» TASK TO CARRY OUT
Copying exactly, give the lines in the material below from the one with "(named → exec" to the one with "core line tag)", ends included, and nothing besides.

» INFORMATION PROVIDED
/-- R92, R95, R100, R101 of 04, R104, R126, R127 of 05, R373 to R375 of 18, for bytes of HBM: a read from the
host or another module gives memory's bytes, a write stores them, an AtomicOp gives the old element and stores the new one; a barred write is counted in HWDROP, a
read of an unpopulated address is unsupported (log entry 51). The host takes a half to M or S; its data for a recalled half is merged,
and the half goes to S for a read and to I for a store. A probe with the core's tag waits for stores under way on registered
words (log entry 121), takes the line's copies away and sends its
registered words, another tag is counted; an invalidation drops the host line and overtakes fills. The link performs the
oldest push or AtomicOp on host memory. A peer's end and an expander's removal are noted. The host's stores go to its own
memory, and change nothing else while no device word is registered or under way to it (log entry 116); running firmware loads
and stores device memory, and acts on nothing while none runs (log entry 119). -/
def Obligations.HostAndModuleRequests : Prop :=
  ∀ (s : State), MemoryForm s →
    (∀ a n, HbmSpan s a n → (∃ t, exec (.hostRead a n) s = .next t ∧ ReadAnswer s t a n) ∧
      (HostLeaves s a n → ∃ t, exec (.remoteRequest false a n []) s = .next t ∧ ReadAnswer s t a n)) ∧
    (∀ a n, (∃ k, k < n ∧ regionOf s (a + k) = .hole) →
      (∃ t, exec (.hostRead a n) s = .next t ∧ t.d.hostOut = ⟨true, false, []⟩ ∧ t.m = s.m) ∧
      ∃ t, exec (.remoteRequest false a n []) s = .next t ∧ t.d.hostOut = ⟨true, false, []⟩ ∧ t.m = s.m) ∧
    (∀ a bs, HbmSpan s a bs.length → (∃ t, exec (.hostWrite a bs) s = .next t ∧ Stored s t a bs ∧ t.d.hostOut = ⟨false, false, []⟩) ∧
      (HostLeaves s a bs.length →
        ∃ t, exec (.remoteRequest true a 0 bs) s = .next t ∧ Stored s t a bs ∧ t.d.hostOut = ⟨false, false, []⟩)) ∧
    (∀ a bs, (∃ k, k < bs.length ∧ hostBarred s (a + k) = true) →
      ∃ t, exec (.hostWrite a bs) s = .next t ∧ t.m = s.m ∧ t.d.hostOut = ⟨false, false, []⟩ ∧
        t.d.mgmt.hwdrop = min (s.d.mgmt.hwdrop + 1) (2 ^ 32 - 1)) ∧
    (∀ a size op x y, HbmSpan s a size → size = 4 ∨ size = 8 → a % size = 0 → op = 0 ∨ op = 6 ∨ op = 7 →
      (∀ k, k < size → (a + k) / 128 ∉ s.m.poison ∧ (a + k) / 4 ∉ s.m.lost) →
      let old := ((List.range size).map (fun k => (memByte s.m.mem (a + k)).toNat * 2 ^ (8 * k))).sum
      let new := if op = 0 then (old + x.toNat) % 2 ^ (8 * size) else if op = 6 then x.toNat % 2 ^ (8 * size)
        else if old = x.toNat % 2 ^ (8 * size) then y.toNat % 2 ^ (8 * size) else old
      ∃ t, exec (.hostAtomicop a size op x y) s = .next t ∧
        t.d.hostOut.bytes = (List.range size).map (fun k => memByte s.m.mem (a + k)) ∧
        Stored s t a ((List.range size).map (fun k => BitVec.ofNat 8 (new / 2 ^ (8 * k))))) ∧
    (∀ half, HbmSpan s (64 * half) 64 →
      (halfState s half ≠ 2 → ∃ t, exec (.hostOwnership half) s = .next t ∧ ReadAnswer s t (64 * half) 64 ∧ halfState t half = 2) ∧
      (halfState s half = 2 → exec (.hostOwnership half) s = .next s ∧ exec (.hostReadShared half) s = .next s) ∧
      (halfState s half ≠ 2 → ∃ t, exec (.hostReadShared half) s = .next t ∧ ReadAnswer s t (64 * half) 64 ∧ halfState t half = 1)) ∧
    (∀ half bs w, s.m.lineWaits.find? (fun w => w.line == half / 2 && w.halves.contains half) = some w →
      s.m.lineWaits.find? (fun w => w.line == half / 2) = some w → w.need ≠ [] → bs.length = 64 → 64 * half + 64 ≤ 0x00B2D05E0000 →
      ∃ t, exec (.hostRecallData half bs) s = .next t ∧ Stored s t (64 * half) bs ∧
        halfState t half = (if w.req.reads then 1 else 0) ∧
        ∀ u ∈ t.m.lineWaits, u.line = half / 2 → half ∉ u.halves) ∧
    (∀ core line,
      let p := partOfCore s core
      let named := ∃ x, l1Find s core line = some x ∧ x.asked &&& wordsOf x.reg ≠ 0#128
      (named → exec (.probe core line p) s = .next s) ∧
      (¬ named → ∃ t, exec (.probe core line p) s = .next t ∧ t.m.mem = s.m.mem ∧
        (∀ x', l1Find t core line = some x' → x'.valid = 0#128 ∧ x'.reg = 0#128) ∧
        (∀ f ∈ t.m.fills, f.core = core → f.line = line → f.overtaken = true) ∧
        ∀ x, l1Find s core line = some x → (x.reg = 0#128 → t.m.toSlice = s.m.toSlice) ∧ (x.reg ≠ 0#128 →
          ∃ u, t.m.toSlice = s.m.toSlice ++ [u] ∧ u.core = core ∧ u.line = line ∧
            u.req = .wb x.reg x.data (wordsOf x.reg &&& ~~~x.lost) [])) ∧
      ∀ tag, tag ≠ p → exec (.probe core line tag) s = .next (s.modPart p (fun q => { q with probemis := min (q.probemis + 1) (2 ^ 32 - 1) }))) ∧
    (∀ line, ∃ t, exec (.hostInvalidate line) s = .next t ∧ t.m.mem = s.m.mem ∧ t.m.l1 = s.m.l1 ∧ t.stands = s.stands ∧
      t.m.hostLines = s.m.hostLines.filter (fun h => h.line ≠ line) ∧
      (∀ f ∈ t.m.fills, f.line = line → f.overtaken = true ∧ (coreDie f.core < 4 → f.novis = true)) ∧
      ∀ y, y ∈ t.m.l2 ↔ y ∈ s.m.l2 ∧ ¬ (y.line = line ∧ y.visitor.isSome ∧ ∃ die, die < 4 ∧ y.slice = visitorSlice die line)) ∧
    (∀ line mask bs ws rest status, s.m.hostQ = .push line mask bs ws :: rest →
      let a := (s.d.mgmt.hostbase + (line * 128 - 0x180000000000)) % 2 ^ 64
      ∃ t, exec (.hostLinkAcknowledge status) s = .next t ∧ t.m.hostQ = rest ∧ t.m.mem = s.m.mem ∧
        (∀ k, k < 128 → memByte t.m.hostMem (a + k) = if mask.getLsbD k then bs.extractLsb' (8 * k) 8 else memByte s.m.hostMem (a + k)) ∧
        (∀ b, b < a ∨ a + 128 ≤ b → memByte t.m.hostMem b = memByte s.m.hostMem b) ∧
        (ws = [] → t.stands = s.stands) ∧
        ∀ q g, ws = [q] → groveNow s q = some g → groveNow t q = some { g with outWbs := g.outWbs - 1 }) ∧
    (∀ op q rest status st g, s.m.hostQ = .atom op q :: rest → s.stand? q.uid = some st → st.grove? q.slot = some g → op.lane < 1024 →
      let a := (s.d.mgmt.hostbase + (op.addr - 0x180000000000)) % 2 ^ 64
      let old := ((List.range op.size).map (fun k => (memByte s.m.hostMem (a + k)).toNat * 2 ^ (8 * k))).sum
      let new := ((atomicNew op old).1).getD old
      ∃ t h, exec (.hostLinkAcknowledge status) s = .next t ∧ t.m.hostQ = rest ∧
        (t.stand? q.uid).bind (fun u => u.grove? q.slot) = some h ∧ h.outStores = g.outStores - 1 ∧
        (status = 0 → h.prog.replies = g.prog.replies ++
            (if g.prog.watched.getLsbD op.lane then [] else [(op.lane, BitVec.ofNat 64 old, 0)]) ∧
          ∀ k, k < op.size → memByte t.m.hostMem (a + k) = BitVec.ofNat 8 (new / 2 ^ (8 * k))) ∧
        (status ≠ 0 → t.m.hostMem = s.m.hostMem ∧ h.prog.faults.map (fun f => (f.lane, f.code, f.detail)) =
          g.prog.faults.map (fun f => (f.lane, f.code, f.detail)) ++ [(op.lane, cHOSTATOMIC, 3)])) ∧
    (∀ port n, ∃ t, exec (.peerTimeout port n) s = .next t ∧ t.m = s.m ∧ t.stands = s.stands ∧ port ∈ t.d.peersDown ∧
      t.d.mgmt.linkwr = min (s.d.mgmt.linkwr + n) (2 ^ 32 - 1)) ∧
    (∀ port, ∃ t, exec (.expanderRemoved port) s = .next t ∧ t.m = s.m ∧ t.stands = s.stands ∧
      ∀ p, p ∈ t.d.removed ↔ p = port ∨ p ∈ s.d.removed) ∧
    (∀ a bs, let t := inputOf (.hostStore a bs) s
      t.m.mem = s.m.mem ∧ t.stands = s.stands ∧ (∀ k, k < bs.length → memByte t.m.hostMem (a + k) = bs.getD k 0) ∧
        (s.m.firn = [] → s.m.hostQ = [] → t.d = s.d ∧
          ∀ b, b < a ∨ a + bs.length ≤ b → memByte t.m.hostMem b = memByte s.m.hostMem b)) ∧
    (s.d.mgmt.fatal = none → s.d.mgmt.fwRunning = true →
      (∀ a n, HbmSpan s a n → HostLeaves s a n → ReadAnswer s (inputOf (.firmwareLoad a n) s) a n) ∧
      ∀ a bs, HbmSpan s a bs.length → HostLeaves s a bs.length → Stored s (inputOf (.firmwareStore a bs) s) a bs) ∧
    ∀ i, s.d.mgmt.fwRunning = false → (∃ a n, i = .firmwareLoad a n) ∨ (∃ a bs, i = .firmwareStore a bs) ∨
      (∃ a n k, i = .granuleKey a n k) ∨ (∃ n, i = .maxOpen n) → inputOf i s = s

end

/-! ## Events: stands, bins, copies, traps, pre-emption, drift -/

namespace Sys2Proof

open Machine

/-- A stand and one of its groves. -/
def Has (s : State) (uid slot : Nat) (st : Stand) (g : Grove) : Prop := s.stand? uid = some st ∧ st.grove? slot = some g

/-- R193: cores `a` and `b` of cluster `n` are the hottest and the coolest of its eligible cores, the lowest among equals; they
belong to one partition, differ by DELTA, and each can hold the other's stands. -/
def SwapPair (s : State) (n delta : Nat) (temps : List Nat) (a b : Nat) : Prop :=
  let temp (x : Nat) : Nat := temps.getD (x - 12 * n) 0
  let among (x : Nat) : Prop := x / 12 = n ∧ driftEligible s x = true
  among a ∧ among b ∧ a ≠ b ∧ (∀ x, among x → temp x < temp a ∨ (temp x = temp a ∧ a ≤ x)) ∧
    (∀ x, among x → temp b < temp x ∨ (temp x = temp b ∧ b ≤ x)) ∧ partOfCore s a = partOfCore s b ∧
    temp b + delta ≤ temp a ∧ holdsAll s a (standsOn s b) = true ∧ holdsAll s b (standsOn s a) = true

end Sys2Proof

section

open Sys2Proof Sys2Proof.Machine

» RESPONSE TO THIS EXERCISE
      (named → exec (.probe core line p) s = .next s) ∧
      (¬ named → ∃ t, exec (.probe core line p) s = .next t ∧ t.m.mem = s.m.mem ∧
        (∀ x', l1Find t core line = some x' → x'.valid = 0#128 ∧ x'.reg = 0#128) ∧
        (∀ f ∈ t.m.fills, f.core = core → f.line = line → f.overtaken = true) ∧
        ∀ x, l1Find s core line = some x → (x.reg = 0#128 → t.m.toSlice = s.m.toSlice) ∧ (x.reg ≠ 0#128 →
          ∃ u, t.m.toSlice = s.m.toSlice ++ [u] ∧ u.core = core ∧ u.line = line ∧
            u.req = .wb x.reg x.data (wordsOf x.reg &&& ~~~x.lost) [])) ∧
      ∀ tag, tag ≠ p → exec (.probe core line tag) s = .next (s.modPart p (fun q => { q with probemis := min (q.probemis + 1) (2 ^ 32 - 1) }))) ∧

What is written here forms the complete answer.